The mechanisms by which the activation of the Shh pathway promotes CSC self-renewal remain to be fully understood. In breast cancer, Gli1 knockdown leads to the suppression of Bmi-1, a central regulator of self-renewal in normal stem cells (24). A recent study showed that transduction of Snail expression into the immortalized mammary epithelial cells leads to the enrichment of CD44^hiCD24^lo breast CSCs (25). Snail expression also induces an epithelial to mesenchymal transition and CSC-like properties in a human squamous cell carcinoma cell line (26). Our studies demonstrated that Snail expression was regulated by the Shh pathway, correlated with the expression of Gli1 and ALDH, and corresponded to the number of ALDH^High CSCs in five thyroid cancer cell lines. Moreover, knockdown of Snail by siRNA led to a decreased number of ALDH^High thyroid CSCs in two anaplastic thyroid tumor cell lines. These observations collectively suggest that Snail plays a critical role in the Shh pathway-mediated maintenance of the CSC self-renewal in ATC cell lines. Consistently, Ma et al (12) reported that Snail expression is significantly higher in SSEA-1-positive thyroid CSCs than in SSEA-1-negative non-CSCs. Intriguingly, Yasui et al (20) reported that Snail overexpression in an ATC-I thyroid tumor cell line increased the number of thyrospheres but decreased the number of ALDH^High cells. Because ALDH is considered a reliable marker for thyroid CSCs and thyrospheres are initiated from thyroid CSCs (10), this discrepancy is hard to reconcile.

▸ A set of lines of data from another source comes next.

/-- Pre-emption and contexts (R349 to R360): a cluster chooses drain, else save, else discards what may restart; at the deadline a
drain turns into a save; a quiet group is saved with its block, or its block's save fails where a record finds no room, and a saved
block resumes with event RSUM; a cluster switches contexts when the outgoing one is gone from it; a tear-down leaves nothing of a
context. Which pages the records take and when the room is looked for (log 28), what a discard drops at once (log 48), and when a
group is quiet enough to be saved (log 49), are the model's choices. -/
def Obligations.PreemptionAndContexts : Prop :=
  (∀ (s : State) (n m x : Nat),
    let blocks := (s.heldBlocks n x).filter fun k => !s.blockGoing x k
    blocks ≠ [] → (∀ k ∈ blocks, s.firstCluster k = some m) →
    let d := (s.part (s.ctx x).part).pdeadline * 1000
    let live (p : Preempt) : Bool := p.blocks.any fun k => !(s.blockGroups k).isEmpty
    let start (choice : Nat) : State := s.modCluster m fun c => { c with
      preempt := c.preempt.filter live ++
        [{ ctx := x, start := s.ns, deadline := s.ns + d, choice := choice, blocks := blocks }] }
    (s.drainInTime blocks d = true → exec (.preemptionBegin n x) s = .next (start 0)) ∧
    (s.drainInTime blocks d = false → s.saveInTime blocks d = true → exec (.preemptionBegin n x) s = .next (start 1)) ∧
    (s.drainInTime blocks d = false → s.saveInTime blocks d = false →
      (∀ k, blocks = [k] → (∃ l, s.launch? k.1 = some l ∧ l.info.restart = true) →
        exec (.preemptionBegin n x) s = .next (s.discard k.1)) ∧
      ((∀ k ∈ blocks, ∀ l, s.launch? k.1 = some l → l.info.restart = false) → exec (.preemptionBegin n x) s =
        .next ((start 1).modCtx x fun c => { c with dlmiss := c.dlmiss + 1 })))) ∧
  (∀ (s : State) (n x : Nat),
    let q := (s.ctx x).quantum
    exec (.quantumExpiry n x) s =
      if q ≠ 0 ∧ tget s.ns (s.cluster n).qstart x + 1000 * q ≤ s.ns ∧ (∃ e ∈ s.plat.ctxs, s.waitsFor x e.1 = true) then
        exec (.preemptionBegin n x) s
      else .next s) ∧
  (∀ (s : State) (n : Nat), ∃ t : State, exec (.drainDeadlineExpiry n) s = .next t ∧ t.groups = s.groups ∧
    (t.cluster n).preempt.length = (s.cluster n).preempt.length ∧ ∀ p ∈ (s.cluster n).preempt,
      { p with choice := if p.choice = 0 ∧ p.deadline ≤ s.ns then 1 else p.choice } ∈ (t.cluster n).preempt) ∧
  (∀ (s : State) (gid : Nat) (g : Group), s.group? gid = some g → s.toBeSaved g = true → s.quiet g = true →
    let open' := s.units.saved.any fun b => b.launch == g.place.launch && b.blk == g.place.blk
    let a := s.saveCap g.place.ctx
    let recs := a.1.recordsOf (g.place.launch, g.place.blk)
    let pages := takePages (a.1.usedPages g.place.ctx) a.2 (recs.map (·.2))
    let saves (v : State) : Prop := ∃ (t : State) (room : Bool), v.moveToSave g = (t, room) ∧
      exec (.groupSave gid) s =
        .next (if room then t.stowTeams else t.saveFails (g.place.launch, g.place.blk) g.place.ctx) ∧
      (∀ h ∈ t.groups, h.gid ≠ gid) ∧ (∀ h ∈ s.groups, h.gid ≠ gid → h ∈ t.groups) ∧
      ∃ b ∈ t.units.saved, b.launch = g.place.launch ∧ b.blk = g.place.blk ∧
        ∃ h ∈ b.groups, h.place = g.place ∧ h.spc = g.spc ∧ h.lanes = g.lanes ∧ h.yielded = false ∧
          h.wait = (if waitHasPa g.wait g.words then none else g.wait) ∧
          h.trap = (g.trap.map fun t => { t with wait := if waitHasPa t.wait t.words then none else t.wait }) ∧
          h.gen = g.gen ∧ h.pend = [] ∧ h.regs.s = g.landEvery.regs.s ∧ h.regs.v = g.landEvery.regs.v
    (open' = true → saves s) ∧
    (open' = false → ∀ ps, pages = some ps →
      saves (a.1.openSave (g.place.launch, g.place.blk) g.place.ctx ((recs.map (·.1)).zip ps))) ∧
    (open' = false → pages = none → exec (.groupSave gid) s =
      .next (a.1.saveFails (g.place.launch, g.place.blk) g.place.ctx))) ∧
  (∀ (s : State) (gid : Nat) (g : Group), s.group? gid = some g → (s.toBeSaved g = false ∨ s.quiet g = false) →
    exec (.groupSave gid) s = .next s) ∧
  (∀ (s : State) (k : Nat) (b : SavedBlock), s.stowTeams.units.saved[k]? = some b → s.stowTeams.wholeSaved b = true →
    let u := s.stowTeams
    let plan := u.resumePlan (.free u.draws) b
    (u.resumeLater b = true → exec (.blockResume k) s = .next u) ∧
    (u.resumeLater b = false → ∀ l, plan = some l → (∃ e ∈ l, u.banksChange e.2.core = true) →
      exec (.blockResume k) s = .next u) ∧
    (u.resumeLater b = false → ∀ l, plan = some l → (∀ e ∈ l, u.banksChange e.2.core = false) →
      ∃ t : State, exec (.blockResume k) s = .next t ∧
      t.units.saved = u.units.saved.erase b ∧ (t.ctx b.ctx).ev.getLsbD 253 = true ∧
      ∀ g ∈ u.groups, ∃ h ∈ t.groups, h.gid = g.gid ∧ h.place = g.place ∧ h.regs = g.regs ∧ h.spc = g.spc) ∧
    (u.resumeLater b = false → plan = none → exec (.blockResume k) s = .next (u.askWake b.ctx))) ∧
  (∀ (s : State) (n x : Nat),
    let part := (s.ctx x).part
    let old := (s.cluster n).serves.find? fun e => e.1 == part
    (∀ e, old = some e → e.2 ≠ x ∧ (∀ g ∈ s.groups, g.place.ctx = e.2 → clusterOf g.place.core ≠ n) ∧
        ∀ c ∈ s.units.cmds, c.ctx = e.2 → clusterOf c.core ≠ n ∨ (c.dropped = true ∧ c.openRecv = true)) →
      ∃ t : State, exec (.clusterContextSwitch n x) s = .next t ∧ tget 0 (t.cluster n).serves part = x ∧
        (∀ e ∈ t.units.recs, e.cluster ≠ n) ∧ t.groups = s.groups ∧ (old = none → t.mem = s.mem) ∧
        tget 0 (t.cluster n).charge x ≤ 8000 ∧
        ∀ p ∈ t.units.posted, (p ∈ s.units.posted ∧ ∀ e, old = some e → p.cluster = n → p.ctx ≠ e.2) ∨
          ∃ k ∈ s.units.parked, k.cluster = n ∧ k.ctx = x ∧ p ∈ k.posted) ∧
  ∀ (s : State) (x : Nat), ∃ t : State, exec (.contextTeardown x) s = .next t ∧
    let c := t.ctx x
    c.dead = true ∧ c.dq = [] ∧ c.waiting = [] ∧ c.tasks = [] ∧ c.lease.active = false ∧
    c.ldiscard = (s.ctx x).ldiscard + BitVec.ofNat 32 (s.packetsOf x) ∧ (∀ l ∈ t.units.launches, l.ctx ≠ x) ∧
    (∀ g ∈ t.groups, ∀ l ∈ s.units.launches, l.ctx = x → g.place.launch ≠ l.id) ∧
    (∀ q, (tget HQueue.reset c.hq q).count = 0) ∧ (∀ p ∈ t.units.posted, p.ctx ≠ x) ∧ (∀ o ∈ t.units.overflow, o.ctx ≠ x) ∧
    (∀ c ∈ t.units.cmds, c.ctx = x → c.openRecv = false) ∧ ∀ b ∈ t.units.bundles, b.ctx = x → b.freed = true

The Shh pathway plays an important role in tumorigenesis in several types of malignancies and is an important molecular target in cancer therapy (1, 2, 27). Activation of the Shh signaling pathway predisposes individuals to the development of nevoid basal cell carcinoma syndrome, an autosomal dominant disorder characterized by mutations in Ptch (28 –30). Sporadic basal cell carcinomas and medulloblastomas display mutations in both Smo and Ptch in the early stage of tumor growth (30 –33). Snail is a transcription factor intimately regulated by Gli1. Snail is not expressed in normal thyroid epithelial cells but is highly expressed in thyroid tumor tissues and in thyroid tumor cell lines (34). Snail transgenic mice develop spontaneous PTCs (34). The incidence rate of thyroid cancer in Snail-transgenic mice exposed to radiation is significantly higher than wild-type mice (34). Our present study demonstrated that Gli1 correlated with Snail expression in five thyroid tumor cell lines and that activation of the Shh pathway led to increased Snail expression, whereas the inhibition of the Shh pathway by three inhibitors or by Shh and Gli1 gene knockdown led to decreased Snail expression in two anaplastic thyroid tumor cell lines. Our studies suggest that activation of the Shh pathway in thyroid neoplasm could contribute to high levels of Snail expression, and that the induction of Snail expression by activation of the Shh pathway may confer the susceptibility of thyrocytes with genetic alterations such as RET/PTC rearrangements or BRAF gene mutations to the development of overt thyroid cancer.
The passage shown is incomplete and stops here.